Он еще успел развернуться и ударить. Молинари был, мягко говоря, не в лучшей форме, но четырнадцатый номер тяжело рухнул на пол. Сыщика тут же схватили сзади две пары таких сильных рук, что он и без дырки в боку едва ли сумел бы вырваться. Когда кто-то третий прижал к его лицу маску с хлороформом, Молинари улыбался: он сделал все, что мог.
Очнулся он от холода, в одних трусах, под выключенной бестеневой лампой, какими пользуются хирурги. Попытавшись пошевелить руками и ногами, Том понял, что его привязали к койке – или, учитывая лампу, скорее к операционному столу. Было тихо, и, повертев головой, Молинари никого в комнате не обнаружил. «Пугают, – подумал он. – Сейчас, мол, сделаем тебе операцию без наркоза. Цирк какой-то».

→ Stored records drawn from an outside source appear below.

/-! The alignment: the fields outside the pixel clock. -/

@[simp] theorem alignIndex_cfg (s : State) : (alignIndex s).cfg = s.cfg := by unfold alignIndex; split_ifs <;> rfl
@[simp] theorem alignIndex_launched (s : State) : (alignIndex s).launched = s.launched := by unfold alignIndex; split_ifs <;> rfl
@[simp] theorem alignIndex_sync (s : State) : (alignIndex s).sync = s.sync := by unfold alignIndex; split_ifs <;> rfl
@[simp] theorem alignIndex_pt (s : State) : (alignIndex s).pt = s.pt := by unfold alignIndex; split_ifs <;> rfl
@[simp] theorem alignIndex_fs (s : State) : (alignIndex s).fs = s.fs := by unfold alignIndex; split_ifs <;> rfl
@[simp] theorem alignIndex_store (s : State) : (alignIndex s).store = s.store := by unfold alignIndex; split_ifs <;> rfl
@[simp] theorem alignIndex_dm (s : State) : (alignIndex s).dm = s.dm := by unfold alignIndex; split_ifs <;> rfl
@[simp] theorem alignIndex_hb (s : State) : (alignIndex s).hb = s.hb := by unfold alignIndex; split_ifs <;> rfl
@[simp] theorem alignIndex_wires (s : State) : (alignIndex s).wires = s.wires := by unfold alignIndex; split_ifs <;> rfl
@[simp] theorem alignIndex_out (s : State) : (alignIndex s).out = s.out := by unfold alignIndex; split_ifs <;> rfl
@[simp] theorem alignIndex_inputs (s : State) : (alignIndex s).inputs = s.inputs := by unfold alignIndex; split_ifs <;> rfl
@[simp] theorem alignIndex_cycle (s : State) : (alignIndex s).cycle = s.cycle := by unfold alignIndex; split_ifs <;> rfl
@[simp] theorem alignIndex_draws (s : State) : (alignIndex s).draws = s.draws := by unfold alignIndex; split_ifs <;> rfl

/-! The arbiter's part of a tick: the fields outside the arbiter, the sticky flags and the internal signals. -/

@[simp] theorem arbitrate_cfg (s : State) : (arbitrate s).cfg = s.cfg := by unfold arbitrate; dsimp only; split_ifs <;> rfl
@[simp] theorem arbitrate_launched (s : State) : (arbitrate s).launched = s.launched := by unfold arbitrate; dsimp only; split_ifs <;> rfl
@[simp] theorem arbitrate_sync (s : State) : (arbitrate s).sync = s.sync := by unfold arbitrate; dsimp only; split_ifs <;> rfl
@[simp] theorem arbitrate_pt (s : State) : (arbitrate s).pt = s.pt := by unfold arbitrate; dsimp only; split_ifs <;> rfl
@[simp] theorem arbitrate_pc (s : State) : (arbitrate s).pc = s.pc := by unfold arbitrate; dsimp only; split_ifs <;> rfl
@[simp] theorem arbitrate_store (s : State) : (arbitrate s).store = s.store := by unfold arbitrate; dsimp only; split_ifs <;> rfl
@[simp] theorem arbitrate_dm (s : State) : (arbitrate s).dm = s.dm := by unfold arbitrate; dsimp only; split_ifs <;> rfl
@[simp] theorem arbitrate_out (s : State) : (arbitrate s).out = s.out := by unfold arbitrate; dsimp only; split_ifs <;> rfl
@[simp] theorem arbitrate_inputs (s : State) : (arbitrate s).inputs = s.inputs := by unfold arbitrate; dsimp only; split_ifs <;> rfl
@[simp] theorem arbitrate_cycle (s : State) : (arbitrate s).cycle = s.cycle := by unfold arbitrate; dsimp only; split_ifs <;> rfl
@[simp] theorem arbitrate_draws (s : State) : (arbitrate s).draws = s.draws := by unfold arbitrate; dsimp only; split_ifs <;> rfl

end Sys2Proof.Machine
end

Туго притянутые ремнями ноги и руки затекли. Рана в боку саднила. Но надо было двигаться, чтобы перестать мерзнуть, и сыщик заворочался, натягивая свои путы. Через пару минут на лбу у него выступил пот. Теперь можно было на какое-то время расслабиться и попытаться думать о приятном, чтобы отступила боль. Молинари не умел медитировать; вместо этого он представлял себе Анечку Ли в разных соблазнительных позах. Шкафоподобный парень в спортивном костюме, вошедший в операционную через каких-нибудь десять минут, воззрился, пораженный, на нешуточную эрекцию, оттопырившую трусы пленного сыщика.